Difference between ZIP and Archive

Key Difference: ZIP is a format used to compress and archive a file. Whereas, archive is the process where one or more computer files along with the metadata are composed to make a single file.

“.zip” or “.ZIP” and the MIME media type application/zip are its file extensions. The ZIP file format permits a number of compression algorithms. The ZIP format was created by Phil Katz in 1989. It supports compression methods such as DEFLATE, BZIP2, LZMA (EFS), WavPack, PPMd, etc. It supports Password-based symmetric encryption. ZIP can be used to archive multiple files. Compression of files is optional when archiving the files.

The minimum size of a .ZIP file is 22 bytes. The maximum size for both the archive file and the individual files inside it is 4 GiB minus 1 byte for standard .ZIP and 16 EiB minus 1 byte for ZIP64. ZIP supports Password-based symmetric encryption. To provide greater protection against data loss, the ZIP format uses a 32-bit CRC algorithm and includes two copies of the directory structure of the archive. In addition, the user has the option to apply different compression algorithms to different file types to obtain better compression.

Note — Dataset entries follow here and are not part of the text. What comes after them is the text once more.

-- ==== Sys2Proof/Tests/Slice0.lean ====
section
/-! SUPPORT. The model tried out: the refusal of every ill-formed operation, the code of every operation decoded, one or
two examples an operation from the spec's own rules and test vectors (95_test_vectors.md), and for every statement with
hypotheses a state and operands that meet them. Expected values are the spec's. -/

namespace Sys2Proof.Tests

open Sys2Proof Sys2Proof.Machine Sys2Proof.Claims

-- One theorem after another: many at once would need a thread each.
set_option Elab.async false

/-! ### Fixtures -/

/-- The bytes of a number, highest first, as the spec prints them. -/
def hex : Nat → Nat → Bytes
  | 0, _ => []
  | n + 1, v => BitVec.ofNat 8 (v / 256 ^ n) :: hex n v

/-- What an operation answered: the results and the labels, or none where it was refused. -/
def answered : Outcome → Option (List Result × List Anomaly)
  | .next t => some (t.results, t.trace)
  | .fault _ => none
  | .refused _ => none

/-- Why an operation was refused. -/
def refusal : Outcome → Option Refusal
  | .next _ => none
  | .fault _ => none
  | .refused r => some r

/-- The parser after an operation. -/
def parserOf : Outcome → Option Parser
  | .next t => some t.ps
  | .fault _ => none
  | .refused _ => none

def scalarDesc (name : String) (k : Kind) : Desc := { name := name, kind := k, isExtension := false, arrayLength := 0 }
def arrayDesc (name : String) (k : Kind) (n : Nat) : Desc :=
  { name := name, kind := k, isExtension := false, arrayLength := n }

/-- `TSTAT` (95_test_vectors.md section 1). -/
def tstat : Entry :=
  { descs := [scalarDesc "severity" .u8, arrayDesc "text" .text 50,
      { name := "id", kind := .u16, isExtension := true, arrayLength := 0 },
      { name := "chunk_seq", kind := .u8, isExtension := true, arrayLength := 0 }]
    seed := 0x53 }

/-- `T_SCAL`. -/
def tscal : Entry :=
  { descs := [scalarDesc "a" .u64, scalarDesc "b" .i64, scalarDesc "c" .f64, scalarDesc "d" .u32, scalarDesc "e" .i32,
      scalarDesc "f" .f32, scalarDesc "g" .u16, scalarDesc "h" .i16, scalarDesc "i" .u8, scalarDesc "j" .i8]
    seed := 0xA5 }

/-- `T_ARR`. -/
def tarr : Entry :=
  { descs := [arrayDesc "w" .u16 4, arrayDesc "s" .i8 3, arrayDesc "r" .f32 2, arrayDesc "name" .text 6,
      { name := "tail", kind := .u8, isExtension := true, arrayLength := 0 }]
    seed := 0x3C }

/-- `T_EMPTY`. -/
def tempty : Entry := { descs := [], seed := 0x11 }

/-- Catalog A. -/
def catA : Catalog := [(1, tscal), (253, tstat), (65021, tempty), (74565, tarr)]

/-- An entry the spec gives no operation a meaning for: a scalar `char` (30_encoding.md R93, D10). -/
def illFormed : Entry := { descs := [scalarDesc "c" .text], seed := 0 }

/-- An instance with catalog A. -/
def s0 : State := State.create catA

def testText : Bytes := hex 4 0x74657374

/-- The message of V2: severity 3, text "test". -/
def mV2 : Msg :=
  { messageId := 253, systemId := 1, componentId := 1, sequence := 0,
    values := [.scalar (.int 3), .text testText, .scalar (.int 0), .scalar (.int 0)] }

/-- The frame of V2. -/
def fV2 : Bytes := hex 17 0xfd050000000101fd00000374657374b7a6

/-- The message of V54. -/
def mV54 : Msg :=
  { messageId := 0x012345, systemId := 1, componentId := 200, sequence := 9,
    values := [.list [.int 1, .int 0x0203], .list [.int (-1), .int 0, .int 5],
      .list [.b32 0x3F800000, .b32 0xC0000000], .text (hex 3 0x616263), .scalar (.int 0)] }

/-- A `T_EMPTY` message (V57). -/
def mV57 : Msg := { messageId := 65021, systemId := 253, componentId := 253, sequence := 253, values := [] }

/-- The parser after V62's first chunk. -/
def waitingHeader : Parser := { st := .header, buf := hex 3 0xfd0500, len := 0, msgid := 0 }

/-- A parser in state PAYLOAD that waits for its last payload byte: `len = 5`, 14 bytes there. -/
def waitingPayload : Parser := { st := .payload, buf := fV2.take 14, len := 5, msgid := 253 }

/-- A parser in state CHECKSUM that waits for the last checksum byte (V63). -/
def waitingChecksum : Parser := { st := .checksum, buf := fV2.take 16, len := 5, msgid := 253 }

/-- A parser in state CHECKSUM with the whole of V2's frame. -/
def complete : Parser := { st := .checksum, buf := fV2, len := 5, msgid := 253 }

/-- An instance whose catalog lists an ill-formed entry beside the one of `fV2`. -/
def sMixed : State := State.create [(9, illFormed), (253, tstat)]

/-- An instance whose catalog lists an ill-formed entry under the id of `fV2`. -/
def sBad : State := State.create [(253, illFormed)]

/-- The same, bounded at the frame's 17 bytes, when all of `fV2` but its last byte has come. -/
def sLast : State := { sBad with ps := { complete with buf := fV2.take 16 }, bufCap := some 17 }

/-- An instance whose host pushes the magic byte and then reads the scan state. -/
def sPush : State := { s0 with port := [0x61, 0xFD, 0x62] }
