-- ==== Sys2Proof/Syntax.lean ====
section
/-! DEFINITION. The block's ten commands, one constructor per row of the opcode table (R78), with their operand fields at
the widths the formats give them (R72 to R76). -/

namespace Sys2Proof

/-- A decoded command word. Operand order is the assembler's: row before column, palette before colour index (R83). -/
inductive Instr where
  /-- NOP, format N (R105). -/
  | nop
  /-- VALID, format N: check SRC_LEN (R106). -/
  | valid
  /-- RSCB y, format Y: resolve a scanline selector (R124). -/
  | rscb (y : BitVec 8)
  /-- UNPK y, x, format YX: unpack one pixel index (R144). -/
  | unpk (y : BitVec 8) (x : BitVec 9)
  /-- PFET p, c, format PC: fetch one palette word (R168). -/
  | pfet (p c : Nibble)
  /-- ASMB e, format E: assemble a colour from an entry value (R169). -/
  | asmb (e : Entry)
  /-- DPIX y, x, format YX: decode one pixel (R192). -/
  | dpix (y : BitVec 8) (x : BitVec 9)
  /-- DLIN y, format Y: decode one scanline (R193). -/
  | dlin (y : BitVec 8)
  /-- DFRM, format N: decode the whole frame (R194). -/
  | dfrm
  /-- ACK, format N: clear the status (R107). -/
  | ack
  deriving DecidableEq, Repr

end Sys2Proof
end

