-- ==== Sys2Proof/Machine/Ops.lean ====
section
/-! DEFINITION. The shared operations: the sparse memories, FAULT, the life cycle of a command (accept, overrun, complete,
raise) and the checks of the first engine step (R108). -/

namespace Sys2Proof.Machine

/-! ## Sparse memories -/

/-- What a cell holds; `none` is ⊥ (R30, R31). -/
def Cells.read {α : Type} : Cells α → Nat → Option α
  | [], _ => none
  | (b, u) :: m, a => if a = b then some u else Cells.read m a

/-- Set a cell, keeping the addresses strictly rising. -/
def Cells.write {α : Type} : Cells α → Nat → α → Cells α
  | [], a, v => [(a, v)]
  | (b, u) :: m, a, v =>
    if a < b then (a, v) :: (b, u) :: m
    else if a = b then (a, v) :: m
    else (b, u) :: Cells.write m a v

/-- The canonical form: addresses strictly rising, each at least `lo` and below `hi`. -/
def Cells.wfFrom {α : Type} (lo hi : Nat) : Cells α → Bool
  | [] => true
  | (a, _) :: m => decide (lo ≤ a) && decide (a < hi) && Cells.wfFrom (a + 1) hi m

/-- SRC is in canonical form, inside its 32,768 cells (R30). An unlisted cell holds no value, so no listed cell can hold
what an unlisted one reads as. -/
def Memory.wf (m : Memory) : Bool := Cells.wfFrom 0 Config.srcSize m

/-- OUT is in canonical form, inside its 64,000 cells (R31). -/
def Raster.wf (m : Raster) : Bool := Cells.wfFrom 0 Config.npix m

/-! ## FAULT (R35) -/

/-- Add a record to FAULT. FAULT is a set: a record it already holds is not added again. -/
def addFault (f : Fault) (s : State) : State :=
  if f ∈ s.faults then s else { s with faults := s.faults ++ [f] }

/-- Is the record an `UNWRITTEN_SRC`? -/
def Fault.isUnwrittenSrc : Fault → Bool
  | .unwrittenSrc _ => true
  | .unwrittenOut _ => false
  | .hostSrcRange _ => false
  | .hostOutRange _ => false
  | .hostOutWrite _ => false
  | .hostCtrlAccess _ _ => false
  | .hostHazard _ => false

/-- After an `UNWRITTEN_SRC` record "the engine takes no further step" (R52, R275). -/
def engineStuck (s : State) : Bool := s.faults.any Fault.isUnwrittenSrc

/-- Is the record a `HOST_HAZARD`? -/
def Fault.isHostHazard : Fault → Bool
  | .unwrittenSrc _ => false
  | .unwrittenOut _ => false
  | .hostSrcRange _ => false
  | .hostOutRange _ => false
  | .hostOutWrite _ => false
  | .hostCtrlAccess _ _ => false
  | .hostHazard _ => true

/-- The record for which the model "refuses the run" (R270): the oldest `HOST_HAZARD`, if FAULT holds one. What a running
command reads after such a write is unspecified, and the model does not pick. -/
def refusedBy (s : State) : Option Fault := s.faults.find? Fault.isHostHazard

/-- The engine has a step: BUSY = 1 with a command in CUR (R20, R32), and it is not stuck (R52). -/
def engineEnabled (s : State) : Bool := s.status.busy && s.cur.isSome && !engineStuck s

/-! ## Primitives (R13) -/

/-- `SrcRead(a)` (R51, R52): the byte, or the record that the cell holds ⊥. -/
def srcRead (s : State) (a : Nat) : Except Fault Byte :=
  match Cells.read s.src a with
  | some v => .ok v
  | none => .error (.unwrittenSrc a)

/-- Set SRC cell `a` (R53). -/
def srcWrite (a : Nat) (v : Byte) (s : State) : State := { s with src := Cells.write s.src a v }

/-- `OutWrite(k, px)` (R55). -/
def outWrite (k : Nat) (px : Rgb) (s : State) : State := { s with out := Cells.write s.out k px }

/-- `RESULT <- v`. -/
def setResult (v : Word) (s : State) : State := { s with result := v }

/-- `SRC_LEN <- v`. -/
def setSrcLen (v : Word) (s : State) : State := { s with srcLen := v }

/-- `PEND <- ps`. -/
def setPend (ps : List Pixel) (s : State) : State := { s with pend := ps }

/-! ## The life cycle of a command (R100) -/

/-- Accept command word `w` (R101). -/
def acceptCommand (w : Word) (s : State) : State := { s with cur := some w, status := s.status.accept }

/-- Drop a command word that arrived while BUSY = 1 (R102). -/
def overrunCommand (s : State) : State := { s with status := s.status.overrun }

/-- `complete()` of a command other than ACK (R103). -/
def completeCommand (s : State) : State := { s with pend := [], cur := none, status := s.status.complete }

/-- ACK's end: OVR cleared, then `complete()`, which does not set DONE (R107, R103). -/
def completeAck (s : State) : State := { s with pend := [], cur := none, status := s.status.completeAck }

/-- `raise E(info)` (R221): the block's only exception. It saves no program counter and changes no mode, because the block
has none (R230); `info` is stored nowhere. There is no return from it (R231): the next accepted command clears DONE, ERR
and ERRCODE (`acceptCommand`), and ACK clears OVR too (`completeAck`). -/
def raiseError (e : ErrCode) (s : State) : State := { s with pend := [], cur := none, status := s.status.raise e }

/-! ## The checks of the first engine step (R108, R225) -/

/-- `SizeOK` (R104): the whole 32-bit SRC_LEN is compared. -/
def sizeOK (s : State) : Bool := s.srcLen == BitVec.ofNat 32 Config.srcSize

/-- ARG_RANGE unless the operands are legal (R223). -/
def checkArgs (legal : Bool) (s : State) (body : Host.Outcome State Fault Refusal) : Host.Outcome State Fault Refusal :=
  if legal then body else .next (raiseError .argRange s)

/-- FMT_SIZE unless `SizeOK` (R104, R222). -/
def checkSize (s : State) (body : Host.Outcome State Fault Refusal) : Host.Outcome State Fault Refusal :=
  if sizeOK s then body else .next (raiseError .fmtSize s)

/-- Go on with a value read from SRC; if a cell held ⊥, add the record and write nothing else (R52). -/
def withRead {α : Type} (r : Except Fault α) (s : State) (k : α → State) : Host.Outcome State Fault Refusal :=
  match r with
  | .ok v => .next (k v)
  | .error f => .next (addFault f s)

end Sys2Proof.Machine
end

Archive files are used to collect multiple data files together into a single file. It provides easier portability and storage, and uses less storage space. Archive files often store directory structures, error detection and correction information; and arbitrary comments. They are created by file archiver software, optical disc authoring software, and disk image software. Features supported by various kinds of archives include file concatenation, file spanning, checksums, source volume and medium information, data compression, encryption, self-extraction, self-installation, directory structure information, package notes and description, and other meta-data.

An archive format is the file format of an archive file. There are many programs and applications that provide archive features. There are different types of archives, such as:

  • Compression only formats only compress files.
  • Archiving only formats only concatenate files.
  • Software packaging formats are used to create software packages that may be self-installing files.
  • Multi-function formats can compress, concatenate, create error detection, encrypt, and recovery information, and package the archive into self-extracting and self-expanding files.
  • Disk image formats are used to create disk images of mass storage volumes.

Windows platform use the most widely-used archive format, ZIP; other formats are CAB, RAR, and ACE. Unix operating systems use the tar file format; ar, and shar to concatenate files; and gzip format is used to compress files. On Apple Macintosh computers, ZIP is now natively used in Mac OS X 10.3+, though StuffIt was more common in previous versions.